(Available records)

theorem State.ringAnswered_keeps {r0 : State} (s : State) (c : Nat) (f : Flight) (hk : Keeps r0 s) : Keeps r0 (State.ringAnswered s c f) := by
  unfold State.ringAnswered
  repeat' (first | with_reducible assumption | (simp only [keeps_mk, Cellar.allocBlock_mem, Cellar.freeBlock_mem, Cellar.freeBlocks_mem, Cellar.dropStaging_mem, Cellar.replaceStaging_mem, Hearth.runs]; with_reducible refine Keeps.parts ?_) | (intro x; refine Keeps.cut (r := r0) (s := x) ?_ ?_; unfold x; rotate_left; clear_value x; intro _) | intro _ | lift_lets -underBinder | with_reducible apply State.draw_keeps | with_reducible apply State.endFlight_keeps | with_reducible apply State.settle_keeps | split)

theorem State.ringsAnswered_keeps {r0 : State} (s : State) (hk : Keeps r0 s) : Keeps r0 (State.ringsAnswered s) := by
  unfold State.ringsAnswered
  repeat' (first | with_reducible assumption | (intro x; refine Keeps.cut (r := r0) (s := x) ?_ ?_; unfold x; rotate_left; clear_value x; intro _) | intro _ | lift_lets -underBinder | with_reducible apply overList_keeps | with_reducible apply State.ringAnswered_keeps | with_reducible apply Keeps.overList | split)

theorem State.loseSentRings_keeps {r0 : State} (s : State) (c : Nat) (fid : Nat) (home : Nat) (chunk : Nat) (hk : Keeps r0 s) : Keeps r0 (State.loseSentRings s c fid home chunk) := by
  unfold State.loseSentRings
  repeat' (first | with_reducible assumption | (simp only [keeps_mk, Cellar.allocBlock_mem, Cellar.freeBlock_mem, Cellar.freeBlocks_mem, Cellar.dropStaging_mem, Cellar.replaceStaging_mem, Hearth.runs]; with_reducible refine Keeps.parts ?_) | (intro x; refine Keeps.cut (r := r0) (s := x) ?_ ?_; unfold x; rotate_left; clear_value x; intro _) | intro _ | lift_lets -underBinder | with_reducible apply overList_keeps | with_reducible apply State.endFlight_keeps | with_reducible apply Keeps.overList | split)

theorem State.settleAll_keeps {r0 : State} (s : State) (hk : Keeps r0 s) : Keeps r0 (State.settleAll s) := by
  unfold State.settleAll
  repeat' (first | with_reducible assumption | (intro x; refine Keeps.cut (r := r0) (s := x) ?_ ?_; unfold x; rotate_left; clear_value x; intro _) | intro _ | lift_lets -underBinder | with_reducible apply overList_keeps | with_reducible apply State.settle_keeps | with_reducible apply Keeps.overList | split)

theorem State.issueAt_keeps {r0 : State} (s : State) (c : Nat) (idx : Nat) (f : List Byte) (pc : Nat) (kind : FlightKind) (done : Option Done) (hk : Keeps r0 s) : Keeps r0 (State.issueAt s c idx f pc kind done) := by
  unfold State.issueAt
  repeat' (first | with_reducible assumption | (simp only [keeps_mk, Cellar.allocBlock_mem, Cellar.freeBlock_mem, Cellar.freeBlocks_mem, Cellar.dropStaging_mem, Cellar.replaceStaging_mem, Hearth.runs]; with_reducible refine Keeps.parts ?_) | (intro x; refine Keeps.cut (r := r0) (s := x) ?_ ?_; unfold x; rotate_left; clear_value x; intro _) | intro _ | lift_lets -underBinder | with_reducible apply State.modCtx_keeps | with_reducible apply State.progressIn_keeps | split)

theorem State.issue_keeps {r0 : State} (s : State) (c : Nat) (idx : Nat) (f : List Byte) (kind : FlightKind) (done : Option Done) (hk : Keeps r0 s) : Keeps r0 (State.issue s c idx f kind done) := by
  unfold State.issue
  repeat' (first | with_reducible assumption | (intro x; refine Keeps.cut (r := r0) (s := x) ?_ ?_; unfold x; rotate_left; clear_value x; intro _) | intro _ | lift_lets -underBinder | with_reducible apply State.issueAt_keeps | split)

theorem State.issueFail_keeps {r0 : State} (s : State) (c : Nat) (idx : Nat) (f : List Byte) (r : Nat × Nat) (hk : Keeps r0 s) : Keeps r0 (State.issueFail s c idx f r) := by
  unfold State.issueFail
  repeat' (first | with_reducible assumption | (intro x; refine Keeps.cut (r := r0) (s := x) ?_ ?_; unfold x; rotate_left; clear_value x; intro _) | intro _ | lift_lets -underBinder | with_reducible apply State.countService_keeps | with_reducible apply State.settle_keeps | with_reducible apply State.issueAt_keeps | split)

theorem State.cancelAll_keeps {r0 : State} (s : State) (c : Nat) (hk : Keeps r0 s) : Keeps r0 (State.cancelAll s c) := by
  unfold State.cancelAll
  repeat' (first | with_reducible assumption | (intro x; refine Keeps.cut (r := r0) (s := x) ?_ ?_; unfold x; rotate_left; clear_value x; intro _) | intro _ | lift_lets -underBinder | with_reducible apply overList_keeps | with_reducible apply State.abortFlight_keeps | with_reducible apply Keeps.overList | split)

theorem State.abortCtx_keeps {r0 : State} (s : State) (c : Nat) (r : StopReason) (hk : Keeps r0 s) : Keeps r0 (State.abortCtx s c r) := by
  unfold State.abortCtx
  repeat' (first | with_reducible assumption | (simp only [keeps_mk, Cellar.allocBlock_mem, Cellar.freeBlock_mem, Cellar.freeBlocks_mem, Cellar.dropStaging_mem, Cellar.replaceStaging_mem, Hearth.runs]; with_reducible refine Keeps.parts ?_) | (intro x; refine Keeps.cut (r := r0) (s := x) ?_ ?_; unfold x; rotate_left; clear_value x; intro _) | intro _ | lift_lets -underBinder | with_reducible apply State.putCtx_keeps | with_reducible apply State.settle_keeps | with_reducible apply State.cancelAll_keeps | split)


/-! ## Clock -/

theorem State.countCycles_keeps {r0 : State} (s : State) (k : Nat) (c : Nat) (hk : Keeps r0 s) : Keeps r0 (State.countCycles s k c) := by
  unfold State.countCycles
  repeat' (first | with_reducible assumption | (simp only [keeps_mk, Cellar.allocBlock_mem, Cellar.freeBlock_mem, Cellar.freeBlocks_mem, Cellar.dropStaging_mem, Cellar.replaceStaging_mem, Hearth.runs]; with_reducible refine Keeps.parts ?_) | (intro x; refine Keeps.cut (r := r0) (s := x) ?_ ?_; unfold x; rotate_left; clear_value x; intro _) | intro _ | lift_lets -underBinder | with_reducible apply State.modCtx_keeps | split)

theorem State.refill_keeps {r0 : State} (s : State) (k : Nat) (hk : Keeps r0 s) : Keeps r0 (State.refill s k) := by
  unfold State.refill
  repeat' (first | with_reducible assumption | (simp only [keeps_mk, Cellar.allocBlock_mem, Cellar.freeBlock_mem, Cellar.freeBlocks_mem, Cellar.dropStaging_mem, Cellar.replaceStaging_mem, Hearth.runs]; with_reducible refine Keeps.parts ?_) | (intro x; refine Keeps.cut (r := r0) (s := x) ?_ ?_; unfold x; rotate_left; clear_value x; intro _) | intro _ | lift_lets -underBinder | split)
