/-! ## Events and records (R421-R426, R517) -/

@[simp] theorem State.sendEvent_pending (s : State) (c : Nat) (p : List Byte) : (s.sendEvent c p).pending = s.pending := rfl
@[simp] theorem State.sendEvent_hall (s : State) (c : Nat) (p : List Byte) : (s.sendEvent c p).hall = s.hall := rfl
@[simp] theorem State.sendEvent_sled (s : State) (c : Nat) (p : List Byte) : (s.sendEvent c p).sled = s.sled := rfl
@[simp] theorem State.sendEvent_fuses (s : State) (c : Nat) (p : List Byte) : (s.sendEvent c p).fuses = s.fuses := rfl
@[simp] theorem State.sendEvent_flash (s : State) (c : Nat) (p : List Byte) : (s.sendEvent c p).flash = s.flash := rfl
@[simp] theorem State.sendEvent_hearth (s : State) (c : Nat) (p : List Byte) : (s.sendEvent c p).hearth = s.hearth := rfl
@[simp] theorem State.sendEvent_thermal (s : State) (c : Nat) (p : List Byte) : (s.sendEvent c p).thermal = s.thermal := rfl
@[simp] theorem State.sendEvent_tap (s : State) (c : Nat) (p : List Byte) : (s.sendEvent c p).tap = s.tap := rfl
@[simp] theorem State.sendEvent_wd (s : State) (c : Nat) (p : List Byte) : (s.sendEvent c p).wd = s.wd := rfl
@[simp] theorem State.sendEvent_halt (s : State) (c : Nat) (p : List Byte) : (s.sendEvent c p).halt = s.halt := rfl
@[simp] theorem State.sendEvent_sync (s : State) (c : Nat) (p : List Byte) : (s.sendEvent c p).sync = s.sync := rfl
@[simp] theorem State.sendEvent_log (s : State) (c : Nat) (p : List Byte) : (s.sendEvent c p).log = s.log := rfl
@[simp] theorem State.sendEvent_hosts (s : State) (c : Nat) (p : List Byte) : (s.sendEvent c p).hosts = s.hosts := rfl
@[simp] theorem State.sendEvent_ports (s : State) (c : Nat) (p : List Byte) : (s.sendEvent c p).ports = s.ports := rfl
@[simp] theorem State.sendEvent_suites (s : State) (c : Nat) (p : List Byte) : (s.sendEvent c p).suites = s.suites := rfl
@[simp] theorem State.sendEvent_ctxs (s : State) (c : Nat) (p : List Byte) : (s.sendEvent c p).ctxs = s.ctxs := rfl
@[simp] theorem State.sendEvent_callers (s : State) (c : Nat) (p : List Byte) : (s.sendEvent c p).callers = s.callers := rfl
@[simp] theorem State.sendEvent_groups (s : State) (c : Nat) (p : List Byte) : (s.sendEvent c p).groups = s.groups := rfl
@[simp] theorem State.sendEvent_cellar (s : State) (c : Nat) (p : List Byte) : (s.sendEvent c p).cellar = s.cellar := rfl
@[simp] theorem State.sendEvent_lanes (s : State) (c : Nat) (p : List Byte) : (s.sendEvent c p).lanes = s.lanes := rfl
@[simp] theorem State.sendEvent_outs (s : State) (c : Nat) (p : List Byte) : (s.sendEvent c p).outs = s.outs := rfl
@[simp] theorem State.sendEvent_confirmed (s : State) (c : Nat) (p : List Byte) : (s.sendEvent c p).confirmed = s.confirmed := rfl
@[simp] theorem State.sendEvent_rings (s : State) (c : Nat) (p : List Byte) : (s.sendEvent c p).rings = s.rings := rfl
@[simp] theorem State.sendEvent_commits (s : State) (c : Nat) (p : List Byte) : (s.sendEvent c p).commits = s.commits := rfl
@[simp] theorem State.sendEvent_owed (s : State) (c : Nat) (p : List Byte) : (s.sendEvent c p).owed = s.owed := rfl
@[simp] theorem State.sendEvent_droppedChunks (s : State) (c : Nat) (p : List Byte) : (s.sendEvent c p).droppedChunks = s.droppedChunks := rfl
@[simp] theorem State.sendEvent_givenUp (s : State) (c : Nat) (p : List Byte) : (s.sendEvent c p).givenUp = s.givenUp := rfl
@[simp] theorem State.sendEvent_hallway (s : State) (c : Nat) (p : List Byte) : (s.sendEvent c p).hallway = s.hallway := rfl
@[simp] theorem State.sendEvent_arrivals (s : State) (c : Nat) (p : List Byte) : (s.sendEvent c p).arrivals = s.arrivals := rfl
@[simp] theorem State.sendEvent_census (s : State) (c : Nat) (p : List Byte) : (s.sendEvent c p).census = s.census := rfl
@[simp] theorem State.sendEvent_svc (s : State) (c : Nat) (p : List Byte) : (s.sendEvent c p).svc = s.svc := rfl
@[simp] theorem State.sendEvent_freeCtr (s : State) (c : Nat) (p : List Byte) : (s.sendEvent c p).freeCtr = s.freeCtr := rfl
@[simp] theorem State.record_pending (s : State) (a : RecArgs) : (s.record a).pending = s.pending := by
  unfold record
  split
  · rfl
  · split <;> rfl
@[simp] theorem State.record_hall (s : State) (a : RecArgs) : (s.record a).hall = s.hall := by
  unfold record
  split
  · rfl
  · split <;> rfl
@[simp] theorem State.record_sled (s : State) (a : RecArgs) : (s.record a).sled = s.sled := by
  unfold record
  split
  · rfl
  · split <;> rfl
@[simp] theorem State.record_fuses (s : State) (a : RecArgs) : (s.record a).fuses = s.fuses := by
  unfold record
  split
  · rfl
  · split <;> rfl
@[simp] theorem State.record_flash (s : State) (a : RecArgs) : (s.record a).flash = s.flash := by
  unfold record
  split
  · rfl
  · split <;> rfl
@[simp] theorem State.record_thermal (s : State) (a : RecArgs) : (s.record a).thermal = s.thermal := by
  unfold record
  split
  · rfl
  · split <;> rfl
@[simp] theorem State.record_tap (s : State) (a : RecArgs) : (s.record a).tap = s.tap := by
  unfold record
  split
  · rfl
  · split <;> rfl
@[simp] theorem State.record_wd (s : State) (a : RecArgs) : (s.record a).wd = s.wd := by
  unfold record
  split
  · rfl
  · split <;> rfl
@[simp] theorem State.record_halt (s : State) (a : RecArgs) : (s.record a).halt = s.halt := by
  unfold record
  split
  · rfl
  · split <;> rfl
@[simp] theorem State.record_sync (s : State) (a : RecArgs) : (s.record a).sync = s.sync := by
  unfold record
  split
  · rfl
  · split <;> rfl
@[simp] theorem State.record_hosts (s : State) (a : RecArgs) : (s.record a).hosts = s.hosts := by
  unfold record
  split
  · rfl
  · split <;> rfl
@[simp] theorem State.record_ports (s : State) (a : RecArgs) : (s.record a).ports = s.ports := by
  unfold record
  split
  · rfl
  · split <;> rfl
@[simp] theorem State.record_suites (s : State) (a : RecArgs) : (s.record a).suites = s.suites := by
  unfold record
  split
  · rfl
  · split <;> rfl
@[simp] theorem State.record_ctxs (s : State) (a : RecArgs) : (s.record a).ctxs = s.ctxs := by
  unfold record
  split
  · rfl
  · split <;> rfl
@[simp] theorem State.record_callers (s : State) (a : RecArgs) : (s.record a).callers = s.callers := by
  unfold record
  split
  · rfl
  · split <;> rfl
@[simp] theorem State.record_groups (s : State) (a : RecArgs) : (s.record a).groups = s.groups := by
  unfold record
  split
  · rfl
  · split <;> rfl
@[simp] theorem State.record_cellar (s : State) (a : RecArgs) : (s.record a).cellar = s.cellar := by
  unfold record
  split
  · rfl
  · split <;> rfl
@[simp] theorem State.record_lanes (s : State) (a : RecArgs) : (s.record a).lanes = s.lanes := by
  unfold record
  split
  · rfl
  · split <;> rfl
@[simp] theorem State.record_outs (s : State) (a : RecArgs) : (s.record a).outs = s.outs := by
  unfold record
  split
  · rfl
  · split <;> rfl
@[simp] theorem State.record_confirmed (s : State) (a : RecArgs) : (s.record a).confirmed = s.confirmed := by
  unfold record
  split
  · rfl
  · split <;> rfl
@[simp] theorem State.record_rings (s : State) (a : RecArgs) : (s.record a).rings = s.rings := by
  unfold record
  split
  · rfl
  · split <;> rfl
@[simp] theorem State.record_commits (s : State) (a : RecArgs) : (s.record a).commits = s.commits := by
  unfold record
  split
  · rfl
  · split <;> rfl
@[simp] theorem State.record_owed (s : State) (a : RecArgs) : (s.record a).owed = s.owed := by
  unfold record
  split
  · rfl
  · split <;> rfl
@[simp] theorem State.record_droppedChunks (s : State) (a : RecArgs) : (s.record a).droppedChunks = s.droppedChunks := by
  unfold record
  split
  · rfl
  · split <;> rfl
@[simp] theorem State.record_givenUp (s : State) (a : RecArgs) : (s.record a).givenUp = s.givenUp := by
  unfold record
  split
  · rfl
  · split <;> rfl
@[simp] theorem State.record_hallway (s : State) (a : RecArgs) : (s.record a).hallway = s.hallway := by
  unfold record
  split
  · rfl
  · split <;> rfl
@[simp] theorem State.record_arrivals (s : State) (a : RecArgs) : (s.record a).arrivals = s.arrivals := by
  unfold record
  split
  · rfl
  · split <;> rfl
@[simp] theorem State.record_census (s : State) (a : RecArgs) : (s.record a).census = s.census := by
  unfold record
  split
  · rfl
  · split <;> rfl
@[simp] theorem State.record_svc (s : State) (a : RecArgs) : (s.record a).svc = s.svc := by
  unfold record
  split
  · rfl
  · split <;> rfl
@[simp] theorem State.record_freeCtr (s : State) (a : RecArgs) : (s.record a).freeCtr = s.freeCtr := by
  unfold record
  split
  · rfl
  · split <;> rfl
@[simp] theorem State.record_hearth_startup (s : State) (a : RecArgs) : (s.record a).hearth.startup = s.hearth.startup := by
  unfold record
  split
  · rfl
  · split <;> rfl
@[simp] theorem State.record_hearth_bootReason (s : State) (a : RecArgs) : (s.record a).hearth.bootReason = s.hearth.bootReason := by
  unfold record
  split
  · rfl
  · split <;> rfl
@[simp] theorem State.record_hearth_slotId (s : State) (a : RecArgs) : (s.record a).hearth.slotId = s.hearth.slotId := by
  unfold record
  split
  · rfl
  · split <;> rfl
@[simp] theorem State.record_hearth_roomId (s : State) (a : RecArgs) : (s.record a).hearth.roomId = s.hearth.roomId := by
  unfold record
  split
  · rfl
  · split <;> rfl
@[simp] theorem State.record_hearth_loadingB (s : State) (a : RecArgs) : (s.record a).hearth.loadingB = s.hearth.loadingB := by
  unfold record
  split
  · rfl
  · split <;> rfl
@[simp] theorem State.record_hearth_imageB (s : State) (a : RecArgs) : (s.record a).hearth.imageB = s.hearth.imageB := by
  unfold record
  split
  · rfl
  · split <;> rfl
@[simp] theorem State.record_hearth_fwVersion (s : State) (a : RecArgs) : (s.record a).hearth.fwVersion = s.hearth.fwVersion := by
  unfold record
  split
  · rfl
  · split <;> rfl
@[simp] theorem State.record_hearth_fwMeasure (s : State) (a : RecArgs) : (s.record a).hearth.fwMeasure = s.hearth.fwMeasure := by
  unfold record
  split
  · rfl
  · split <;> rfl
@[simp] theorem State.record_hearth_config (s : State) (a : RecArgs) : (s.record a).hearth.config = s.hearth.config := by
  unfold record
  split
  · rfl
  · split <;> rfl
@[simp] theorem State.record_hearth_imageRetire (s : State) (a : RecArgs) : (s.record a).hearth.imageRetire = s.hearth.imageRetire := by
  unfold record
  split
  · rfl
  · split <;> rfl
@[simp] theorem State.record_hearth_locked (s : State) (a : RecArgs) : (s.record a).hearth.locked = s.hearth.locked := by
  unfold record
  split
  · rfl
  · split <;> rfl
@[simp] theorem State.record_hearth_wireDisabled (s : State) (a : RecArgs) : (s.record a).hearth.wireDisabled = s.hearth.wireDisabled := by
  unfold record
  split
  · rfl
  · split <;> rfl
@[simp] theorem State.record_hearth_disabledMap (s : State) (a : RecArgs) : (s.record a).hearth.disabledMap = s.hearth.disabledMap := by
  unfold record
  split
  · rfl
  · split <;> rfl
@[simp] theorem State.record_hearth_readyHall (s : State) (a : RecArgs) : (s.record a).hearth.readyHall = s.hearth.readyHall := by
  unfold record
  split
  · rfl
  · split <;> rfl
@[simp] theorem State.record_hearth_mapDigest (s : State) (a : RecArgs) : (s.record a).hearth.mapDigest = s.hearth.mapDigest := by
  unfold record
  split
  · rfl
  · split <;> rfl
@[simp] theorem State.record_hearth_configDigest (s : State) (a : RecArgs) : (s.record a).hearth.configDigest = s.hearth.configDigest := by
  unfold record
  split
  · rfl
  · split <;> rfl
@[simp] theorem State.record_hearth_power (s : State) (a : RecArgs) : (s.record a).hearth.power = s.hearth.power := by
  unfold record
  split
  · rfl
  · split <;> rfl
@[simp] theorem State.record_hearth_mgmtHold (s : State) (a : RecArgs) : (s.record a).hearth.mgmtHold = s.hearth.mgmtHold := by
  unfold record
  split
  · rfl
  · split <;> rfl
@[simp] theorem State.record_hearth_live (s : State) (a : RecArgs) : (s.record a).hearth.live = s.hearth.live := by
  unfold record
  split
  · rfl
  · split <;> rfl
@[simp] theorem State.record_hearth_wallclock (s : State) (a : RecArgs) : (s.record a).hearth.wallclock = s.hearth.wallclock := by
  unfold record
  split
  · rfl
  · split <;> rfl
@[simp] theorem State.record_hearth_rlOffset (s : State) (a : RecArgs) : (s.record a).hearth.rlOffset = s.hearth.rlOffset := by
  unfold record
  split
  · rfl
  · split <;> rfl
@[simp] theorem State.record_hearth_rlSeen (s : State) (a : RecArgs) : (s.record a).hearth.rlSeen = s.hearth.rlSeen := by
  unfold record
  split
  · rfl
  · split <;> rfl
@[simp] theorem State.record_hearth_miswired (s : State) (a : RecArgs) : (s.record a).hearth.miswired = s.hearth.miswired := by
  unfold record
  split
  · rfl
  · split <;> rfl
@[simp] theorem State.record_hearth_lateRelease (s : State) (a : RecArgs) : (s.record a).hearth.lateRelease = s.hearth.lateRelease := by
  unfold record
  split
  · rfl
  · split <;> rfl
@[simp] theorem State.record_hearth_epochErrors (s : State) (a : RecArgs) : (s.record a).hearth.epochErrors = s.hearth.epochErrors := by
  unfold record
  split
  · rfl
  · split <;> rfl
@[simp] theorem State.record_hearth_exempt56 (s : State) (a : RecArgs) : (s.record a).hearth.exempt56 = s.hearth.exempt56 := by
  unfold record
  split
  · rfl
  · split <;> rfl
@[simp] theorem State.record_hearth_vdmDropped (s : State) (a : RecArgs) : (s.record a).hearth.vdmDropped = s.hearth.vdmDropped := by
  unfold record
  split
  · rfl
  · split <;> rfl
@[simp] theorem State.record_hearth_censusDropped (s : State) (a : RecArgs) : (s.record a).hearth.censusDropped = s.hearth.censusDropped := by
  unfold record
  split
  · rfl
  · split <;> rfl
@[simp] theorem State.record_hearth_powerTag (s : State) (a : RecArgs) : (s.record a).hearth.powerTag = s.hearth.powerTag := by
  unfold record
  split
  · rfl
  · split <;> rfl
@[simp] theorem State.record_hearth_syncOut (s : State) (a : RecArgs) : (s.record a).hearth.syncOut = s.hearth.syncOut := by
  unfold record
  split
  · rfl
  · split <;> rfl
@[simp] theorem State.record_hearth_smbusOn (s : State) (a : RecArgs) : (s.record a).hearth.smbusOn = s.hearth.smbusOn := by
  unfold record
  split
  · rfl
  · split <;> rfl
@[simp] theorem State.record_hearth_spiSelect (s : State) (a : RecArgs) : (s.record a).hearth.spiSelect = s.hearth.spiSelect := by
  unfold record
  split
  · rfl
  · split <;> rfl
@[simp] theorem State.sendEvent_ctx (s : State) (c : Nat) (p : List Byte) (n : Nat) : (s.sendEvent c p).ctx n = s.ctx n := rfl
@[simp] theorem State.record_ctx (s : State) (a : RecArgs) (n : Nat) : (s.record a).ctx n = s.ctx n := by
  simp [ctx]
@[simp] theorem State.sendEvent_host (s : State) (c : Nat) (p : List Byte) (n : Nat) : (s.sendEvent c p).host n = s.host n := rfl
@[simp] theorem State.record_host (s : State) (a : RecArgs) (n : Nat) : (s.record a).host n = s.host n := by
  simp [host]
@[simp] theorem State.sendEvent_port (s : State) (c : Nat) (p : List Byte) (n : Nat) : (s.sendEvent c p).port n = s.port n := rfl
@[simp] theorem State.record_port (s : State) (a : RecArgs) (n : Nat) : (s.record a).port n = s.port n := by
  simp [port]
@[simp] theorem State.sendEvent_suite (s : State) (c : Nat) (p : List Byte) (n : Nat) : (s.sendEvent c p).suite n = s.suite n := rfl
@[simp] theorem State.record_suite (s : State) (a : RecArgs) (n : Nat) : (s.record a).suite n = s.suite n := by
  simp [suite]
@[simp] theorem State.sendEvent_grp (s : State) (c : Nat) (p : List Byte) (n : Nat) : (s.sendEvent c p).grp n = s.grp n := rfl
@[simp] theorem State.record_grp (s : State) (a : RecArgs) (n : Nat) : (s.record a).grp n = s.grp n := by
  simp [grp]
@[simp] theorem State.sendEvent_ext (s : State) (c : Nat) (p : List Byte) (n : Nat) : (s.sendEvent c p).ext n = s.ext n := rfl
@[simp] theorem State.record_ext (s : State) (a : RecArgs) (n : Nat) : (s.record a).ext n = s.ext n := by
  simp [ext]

(End Available records)

* What is needed *
Look for the string "commits" in the listing above and copy every line holding it.

* Task answer *
@[simp] theorem State.sendEvent_commits (s : State) (c : Nat) (p : List Byte) : (s.sendEvent c p).commits = s.commits := rfl
@[simp] theorem State.record_commits (s : State) (a : RecArgs) : (s.record a).commits = s.commits := by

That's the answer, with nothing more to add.